Yeah, that makes sense to me.

I get sick of seeing entitled programmers whining that some library is LGPL or GPL, and saying they aren't going to use it as a consequence. Don't expect the author to be somehow sympathetic that you aren't going to be able make money off their work without offering anything in return, whether it's code or money.


I do the same.

Hobby projects get licensed as GPL.

Professional work, it is whatever the customer decides to do.
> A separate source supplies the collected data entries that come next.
-- ==== Sys2Proof/Safety.lean ====
section
/-! DEFINITION. The terms claims use: the invariant of a state, how a run ends, what an instruction writes according to the
spec's tables, and what a step leaves as it was. -/

namespace Sys2Proof.Machine

/-! ### The invariant and the ends of a run -/

/-- The state's data are in the form the model gives them: both storages canonical, the program store 1 to 256 words (R32). -/
abbrev Inv (s : State) : Prop := s.mem.wf ∧ s.x.wf ∧ s.source.wellFormed = true

/-- How a run ends (R33). -/
inductive RunEnd where
  | halted
  | exhausted
  deriving DecidableEq, Repr

/-- The end of a run a state is at, if it is at one (R33): HALTED, or RUNNING with no next word. -/
def runEnd (s : State) : Option RunEnd :=
  match s.run with
  | .halted => some .halted
  | .running =>
    match s.source with
    | .stream _ [] => some .exhausted
    | .stream _ (_ :: _) => none
    | .pcIndexed prog => if prog.length ≤ s.pc.toNat then some .exhausted else none

/-- A safe run goes on or has ended in one of R33's two ways; it stops for nothing else (R85). -/
def stepIsSafe (s : State) : Prop :=
  (∃ t, step s = .next t) ∨ (step s = .fault .halted ∧ runEnd s = some .halted) ∨
    (step s = .fault .exhausted ∧ runEnd s = some .exhausted)

/-- `k` steps of the machine, ending at the first that is no next state. -/
def runSteps : Nat → State → Host.Outcome State Fault Refusal
  | 0, s => .next s
  | k + 1, s =>
    match step s with
    | .next t => runSteps k t
    | .fault r => .fault r
    | .refused r => .refused r

/-- The state after a list of `execute` calls, those Rejected changing nothing. -/
def executeAll : List Word → State → State
  | [], s => s
  | w :: ws, s => executeAll ws (hostExecute w s).1

/-! ### What an instruction writes, from the tables of R15 and R38 -/

/-- The register an instruction writes and the value, from the state its step begins in (R15, R26). -/
def regWriteOf (i : Instr) (s : State) : Option (Nib × Byte) :=
  match i with
  | .loadm r xy => some (r, readMem s xy.toNat)
  | .loadi r xy => some (r, xy)
  | .move r d => some (d, readReg s r)
  | .addi r a b => some (r, readReg s a + readReg s b)
  | .addf r a b => some (r, floatAddOf s.floatAdd (readReg s a) (readReg s b))
  | .or r a b => some (r, readReg s a ||| readReg s b)
  | .and r a b => some (r, readReg s a &&& readReg s b)
  | .xor r a b => some (r, readReg s a ^^^ readReg s b)
  | .ror r x => some (r, (readReg s r).rotateRight x.toNat)
  | .nop0 => none
  | .store _ _ => none
  | .jeq _ _ => none
  | .halt => none
  | .jgt _ _ => none
  | .nope => none
  | .nopf => none

/-- The address an instruction stores to and the byte: STORE alone writes main memory (R38). -/
def memWriteOf (i : Instr) (s : State) : Option (Byte × Byte) :=
  match i with
  | .store r xy => some (xy, readReg s r)
  | .nop0 => none
  | .loadm _ _ => none
  | .loadi _ _ => none
  | .move _ _ => none
  | .addi _ _ _ => none
  | .addf _ _ _ => none
  | .or _ _ _ => none
  | .and _ _ _ => none
  | .xor _ _ _ => none
  | .ror _ _ => none
  | .jeq _ _ => none
  | .halt => none
  | .jgt _ _ => none
  | .nope => none
  | .nopf => none

/-- An instruction that leaves the order of a program: a jump, or HALT. -/
def leavesOrder : Instr → Bool
  | .jeq _ _ => true
  | .jgt _ _ => true
  | .halt => true
  | .nop0 => false
  | .loadm _ _ => false
  | .loadi _ _ => false
  | .store _ _ => false
  | .move _ _ => false
  | .addi _ _ _ => false
  | .addf _ _ _ => false
  | .or _ _ _ => false
  | .and _ _ _ => false
  | .xor _ _ _ => false
  | .ror _ _ => false
  | .nope => false
  | .nopf => false

/-- The accepted calls among a list of `execute` calls: each instruction with the state its step begins in. -/
def acceptedCalls : List Word → State → List (Instr × State)
  | [], _ => []
  | w :: ws, s =>
    match s.run with
    | .running => (decode w, s) :: acceptedCalls ws (hostExecute w s).1
    | .halted => acceptedCalls ws s

/-- The byte of the last `MemWrite(a, 1, v)` among accepted calls (R43). -/
def lastMemWrite (a : Byte) : List (Instr × State) → Option Byte
  | [] => none
  | (i, s) :: rest =>
    match lastMemWrite a rest with
    | some v => some v
    | none =>
      match memWriteOf i s with
      | some (b, v) => if b = a then some v else none
      | none => none

/-- The byte of the last write of register `q` among accepted calls (R43). -/
def lastRegWrite (q : Nib) : List (Instr × State) → Option Byte
  | [] => none
  | (i, s) :: rest =>
    match lastRegWrite q rest with
    | some v => some v
    | none =>
      match regWriteOf i s with
      | some (r, v) => if r = q then some v else none
      | none => none

/-! ### Frames -/

/-- The parts of the state no handler writes (R61): `ir` and the two parameters. -/
def SameRest (s t : State) : Prop :=
  t.ir = s.ir ∧ t.source = s.source ∧ t.floatAdd = s.floatAdd

/-- `pc` advanced by 1, where it is below 0xFF. (At 0xFF the wrap is the spec's own decision D2, said by a statement of its own.) -/
def Advanced (s t : State) : Prop := s.pc.toNat < 255 → t.pc.toNat = s.pc.toNat + 1

/-- Every register reads as before. -/
def SameRegs (s t : State) : Prop := ∀ q : Nib, readReg t q = readReg s q

/-- Every byte of memory reads as before. -/
def SameMem (s t : State) : Prop := ∀ a : Int, readMem t a = readMem s a

/-- Register `r` now holds `v`, the machine advanced, and nothing else changed. -/
def RegisterStep (s t : State) (r : Nib) (v : Byte) : Prop :=
  readReg t r = v ∧ (∀ q : Nib, q ≠ r → readReg t q = readReg s q) ∧ SameMem s t ∧
    Advanced s t ∧ t.run = s.run ∧ SameRest s t

/-- The byte at `a` now is `v`, the machine advanced, and nothing else changed. -/
def MemoryStep (s t : State) (a : Int) (v : Byte) : Prop :=
  readMem t a = v ∧ (∀ b : Int, b ≠ a → readMem t b = readMem s b) ∧ SameRegs s t ∧
    Advanced s t ∧ t.run = s.run ∧ SameRest s t

/-- Only `pc` may have changed. -/
def OnlyPcStep (s t : State) : Prop :=
  SameRegs s t ∧ SameMem s t ∧ t.run = s.run ∧ SameRest s t

/-- Two states agree on all of R25 but `ir`, and on the parameters. -/
def AgreeButIr (s t : State) : Prop :=
  t.run = s.run ∧ t.pc = s.pc ∧ t.x = s.x ∧ t.mem = s.mem ∧ t.source = s.source ∧ t.floatAdd = s.floatAdd

/-- Two states agree on all of R25; their instruction sources may differ. -/
def SameCoreState (s t : State) : Prop :=
  t.run = s.run ∧ t.pc = s.pc ∧ t.ir = s.ir ∧ t.x = s.x ∧ t.mem = s.mem ∧ t.floatAdd = s.floatAdd

end Sys2Proof.Machine
end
  As soon as a bug affects them, they want it fixed 
  immediately. If you don't fix it in 24 hours (because maybe 
  you have a real life or a family or you're sick or any 
  number of other very valid reasons) then the threats start:

  "Well if you're not going to take this seriously, we'll   
  have to start using another project."
What's the downside to an individual at a corporation for trying to guilt the maintainer into doing their bidding? If the bug gets fixed, they look good within their company. If it doesn't, what do they lose?

I'd guess that companies take this approach because on net, the benefits outweigh the downsides. If guilt can get 1/3 of your bugs fixed promptly and for free, and if the other 2/3 of the time there are no repercussions, then guilt is probably a good strategy.
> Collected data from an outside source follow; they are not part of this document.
-- ==== Sys2Proof/Laws/Storage.lean ====
section
/-! SUPPORT. The laws of Storage (10_state.md R11): a read after a write, what a write leaves alone, the canonical form is kept. -/

namespace Sys2Proof.Machine

/-! ### The list of cells -/

@[simp] theorem cellsGet_nil (a : Nat) : cellsGet [] a = 0x00 := rfl

theorem cellsGet_erase (cells : List Host.Cell) (a b : Nat) :
    cellsGet (cellsErase cells a) b = if b = a then 0x00 else cellsGet cells b := by
  induction cells with
  | nil => simp [cellsErase]
  | cons c rest ih =>
    obtain ⟨d, u⟩ := c
    by_cases hd : d = a
    · subst hd
      by_cases hb : b = d
      · subst hb
        simpa [cellsErase] using ih
      · simp [cellsErase, ih, hb, cellsGet, Ne.symm hb]
    · by_cases hb : d = b
      · subst hb
        simp [cellsErase, hd, cellsGet]
      · simp [cellsErase, hd, cellsGet, hb, ih]

theorem cellsGet_insert_self (cells : List Host.Cell) (a : Nat) (v : Byte)
    (h : ∀ c ∈ cells, c.1 ≠ a) : cellsGet (cellsInsert cells a v) a = v := by
  induction cells with
  | nil => simp [cellsInsert, cellsGet]
  | cons c rest ih =>
    obtain ⟨d, u⟩ := c
    have hd : d ≠ a := h (d, u) (by simp)
    have hrest := ih fun c hc => h c (by simp [hc])
    by_cases hlt : a < d <;> simp [cellsInsert, cellsGet, hlt, hd, hrest]

theorem cellsGet_insert_other (cells : List Host.Cell) {a b : Nat} (v : Byte) (h : b ≠ a) :
    cellsGet (cellsInsert cells a v) b = cellsGet cells b := by
  induction cells with
  | nil => simp [cellsInsert, cellsGet, Ne.symm h]
  | cons c rest ih =>
    obtain ⟨d, u⟩ := c
    by_cases hlt : a < d <;> simp [cellsInsert, cellsGet, hlt, Ne.symm h, ih]

theorem mem_cellsErase {cells : List Host.Cell} {a : Nat} {c : Host.Cell} :
    c ∈ cellsErase cells a ↔ c ∈ cells ∧ c.1 ≠ a := by
  induction cells with
  | nil => simp [cellsErase]
  | cons d rest ih =>
    obtain ⟨e, u⟩ := d
    by_cases he : e = a
    · simp only [cellsErase, he, if_true, ih, List.mem_cons]
      constructor
      · exact fun h => ⟨.inr h.1, h.2⟩
      · rintro ⟨rfl | h, hne⟩
        · exact absurd rfl hne
        · exact ⟨h, hne⟩
    · simp only [cellsErase, he, if_false, ih, List.mem_cons]
      constructor
      · rintro (rfl | h)
        · exact ⟨.inl rfl, he⟩
        · exact ⟨.inr h.1, h.2⟩
      · rintro ⟨h | h, hne⟩
        · exact .inl h
        · exact .inr ⟨h, hne⟩

theorem mem_cellsInsert {cells : List Host.Cell} {a : Nat} {v : Byte} {c : Host.Cell} :
    c ∈ cellsInsert cells a v ↔ c = (a, v) ∨ c ∈ cells := by
  induction cells with
  | nil => simp [cellsInsert]
  | cons d rest ih =>
    obtain ⟨e, u⟩ := d
    by_cases hlt : a < e
    · simp [cellsInsert, hlt]
    · simp [cellsInsert, hlt, ih, or_left_comm]

theorem cellsGet_set (cells : List Host.Cell) (a b : Nat) (v : Byte) :
    cellsGet (cellsSet cells a v) b = if b = a then v else cellsGet cells b := by
  unfold cellsSet
  split
  · next hv => simp [hv, cellsGet_erase]
  · by_cases hb : b = a
    · subst hb
      simp [cellsGet_insert_self _ _ _ fun c hc => (mem_cellsErase.mp hc).2]
    · simp [cellsGet_insert_other _ _ hb, cellsGet_erase, hb]

theorem cellsErase_pairwise {cells : List Host.Cell} (a : Nat)
    (h : cells.Pairwise (fun c d => c.1 < d.1)) :
    (cellsErase cells a).Pairwise (fun c d => c.1 < d.1) := by
  induction cells with
  | nil => simp [cellsErase]
  | cons d rest ih =>
    obtain ⟨e, u⟩ := d
    obtain ⟨hhead, hrest⟩ := List.pairwise_cons.mp h
    by_cases he : e = a
    · simpa [cellsErase, he] using ih hrest
    · simp only [cellsErase, he, if_false]
      exact List.pairwise_cons.mpr ⟨fun c hc => hhead c (mem_cellsErase.mp hc).1, ih hrest⟩

theorem cellsInsert_pairwise {cells : List Host.Cell} {a : Nat} (v : Byte)
    (hne : ∀ c ∈ cells, c.1 ≠ a) (h : cells.Pairwise (fun c d => c.1 < d.1)) :
    (cellsInsert cells a v).Pairwise (fun c d => c.1 < d.1) := by
  induction cells with
  | nil => simp [cellsInsert]
  | cons d rest ih =>
    obtain ⟨e, u⟩ := d
    obtain ⟨hhead, hrest⟩ := List.pairwise_cons.mp h
    by_cases hlt : a < e
    · simp only [cellsInsert, hlt, if_true]
      refine List.pairwise_cons.mpr ⟨fun c hc => ?_, h⟩
      rcases List.mem_cons.mp hc with rfl | hc
      · exact hlt
      · exact hlt.trans (hhead c hc)
    · simp only [cellsInsert, hlt, if_false]
      refine List.pairwise_cons.mpr ⟨fun c hc => ?_, ih (fun c hc => hne c (by simp [hc])) hrest⟩
      rcases mem_cellsInsert.mp hc with rfl | hc
      · have := hne (e, u) (by simp)
        simp only at this ⊢
        omega
      · exact hhead c hc

/-! ### Storage -/

theorem cellIndex_ofNat {n k : Nat} (h : k < n) : cellIndex n (k : Int) = some k := by
  simp [cellIndex, h]

theorem cellIndex_some {n k : Nat} {a : Int} (h : cellIndex n a = some k) : a = k ∧ k < n := by
  cases a with
  | ofNat j =>
    simp only [cellIndex] at h
    split at h
    · simp only [Option.some.injEq] at h
      subst h
      exact ⟨rfl, by assumption⟩
    · simp at h
  | negSucc j => simp [cellIndex] at h

theorem cellIndex_none {n : Nat} {a : Int} : cellIndex n a = none ↔ ¬inRange n a := by
  cases a with
  | ofNat j => simp [cellIndex, inRange]
  | negSucc j => simp [cellIndex, inRange]

/-- Every cell of the zero Storage reads 0x00 (R12), and so does every address outside it (R11). -/
@[simp] theorem read_zero (n : Nat) (a : Int) : (Storage.zero n).read a = 0x00 := by
  unfold Storage.read
  split <;> rfl

@[simp] theorem wf_zero (n : Nat) : (Storage.zero n).wf := by
  simp [Storage.wf, Storage.zero]

theorem read_outside {n : Nat} (m : Storage n) {a : Int} (h : ¬inRange n a) : m.read a = 0x00 := by
  simp [Storage.read, cellIndex_none.mpr h]

theorem write_outside {n : Nat} (m : Storage n) {a : Int} (v : Byte) (h : ¬inRange n a) :
    m.write a v = m := by
  simp [Storage.write, cellIndex_none.mpr h]

/-- Everything a read after a write can answer. -/
theorem read_write {n : Nat} (m : Storage n) (a b : Int) (v : Byte) :
    (m.write a v).read b = if b = a ∧ 0 ≤ a ∧ a < n then v else m.read b := by
  cases ha : cellIndex n a with
  | none =>
    have hout : ¬(0 ≤ a ∧ a < n) := cellIndex_none.mp ha
    simp [Storage.write, ha, hout]
  | some k =>
    obtain ⟨rfl, hk⟩ := cellIndex_some ha
    cases hb : cellIndex n b with
    | none =>
      have hne : b ≠ k := fun h => by simp [h, ha] at hb
      simp [Storage.read, hb, hne]
    | some j =>
      obtain ⟨rfl, -⟩ := cellIndex_some hb
      simp [Storage.write, Storage.read, ha, hb, cellsGet_set, hk]

theorem read_write_same {n : Nat} (m : Storage n) {a : Int} (v : Byte) (h : inRange n a) :
    (m.write a v).read a = v := by
  simp [read_write, h.1, h.2]

theorem read_write_other {n : Nat} (m : Storage n) {a b : Int} (v : Byte) (h : b ≠ a) :
    (m.write a v).read b = m.read b := by
  simp [read_write, h]

/-- Replacing a cell keeps the canonical form. -/
theorem wf_cellsSet {n k : Nat} {m : Storage n} (h : m.wf) (hk : k < n) (v : Byte) :
    (⟨cellsSet m.cells k v⟩ : Storage n).wf := by
  obtain ⟨hsorted, hcells⟩ := h
  have hkeep : ∀ c ∈ cellsErase m.cells k, c.1 < n ∧ c.2 ≠ 0 :=
    fun c hc => hcells c (mem_cellsErase.mp hc).1
  unfold cellsSet
  split
  · exact ⟨cellsErase_pairwise _ hsorted, hkeep⟩
  · next hv =>
    refine ⟨cellsInsert_pairwise v (fun c hc => (mem_cellsErase.mp hc).2)
      (cellsErase_pairwise _ hsorted), fun c hc => ?_⟩
    rcases mem_cellsInsert.mp hc with rfl | hc
    · exact ⟨hk, hv⟩
    · exact hkeep c hc

/-- Every write keeps the canonical form. -/
theorem wf_write {n : Nat} {m : Storage n} (h : m.wf) (a : Int) (v : Byte) : (m.write a v).wf := by
  unfold Storage.write
  split
  · next k hk => exact wf_cellsSet h (cellIndex_some hk).2 v
  · exact h

/-! ### Registers and bytes as instructions reach them (R42: always in range) -/

@[simp] theorem regIndex_nonneg (r : Nib) : 0 ≤ regIndex r := Int.natCast_nonneg _

@[simp] theorem regIndex_lt (r : Nib) : regIndex r < 16 := by
  have := r.isLt
  simp only [regIndex]
  omega

@[simp] theorem byteAddr_nonneg (xy : Byte) : 0 ≤ byteAddr xy := Int.natCast_nonneg _

@[simp] theorem byteAddr_lt (xy : Byte) : byteAddr xy < 256 := by
  have := xy.isLt
  simp only [byteAddr]
  omega

@[simp] theorem regIndex_inj {q r : Nib} : regIndex q = regIndex r ↔ q = r := by
  simp [regIndex, ← BitVec.toNat_inj]

@[simp] theorem byteAddr_inj {a b : Byte} : byteAddr a = byteAddr b ↔ a = b := by
  simp [byteAddr, ← BitVec.toNat_inj]

@[simp] theorem read_write_reg (x : RegFile) (q r : Nib) (v : Byte) :
    (x.write (regIndex r) v).read (regIndex q) = if q = r then v else x.read (regIndex q) := by
  simp [read_write]

@[simp] theorem read_write_byte (m : Memory) (xy : Byte) (a : Int) (v : Byte) :
    (m.write (byteAddr xy) v).read a = if a = byteAddr xy then v else m.read a := by
  simp [read_write]

end Sys2Proof.Machine
end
To change this, one either needs to reduce the success rate, or penalize the request. Judging by the prevalence of spam, you'd have to get the success rate very, very low before it would curtail "bad" behavior. So what's the appropriate penalty?

Has anyone tried a "black list" license? Take some standard open source license, and add "This software may not be used by anyone employed by the following corporations: [list]. If you are employed by an company on this list, and use software without specific license, you will personally be held liable for liquidated damages of $XXXXXX. If you would like have a company removed from this list, please contact [x] to discuss how we can better align our interests."

I'm not suggesting that this is the right solution for most (if any) projects, but consider the "glee" of being able to respond "Great! In fact, I think you might want to switch to a different project immediately. I've added you to the blacklist, and while you are allowed to continue using the current version under terms of the license distributed with it, all future releases and bug fixes are now off limits."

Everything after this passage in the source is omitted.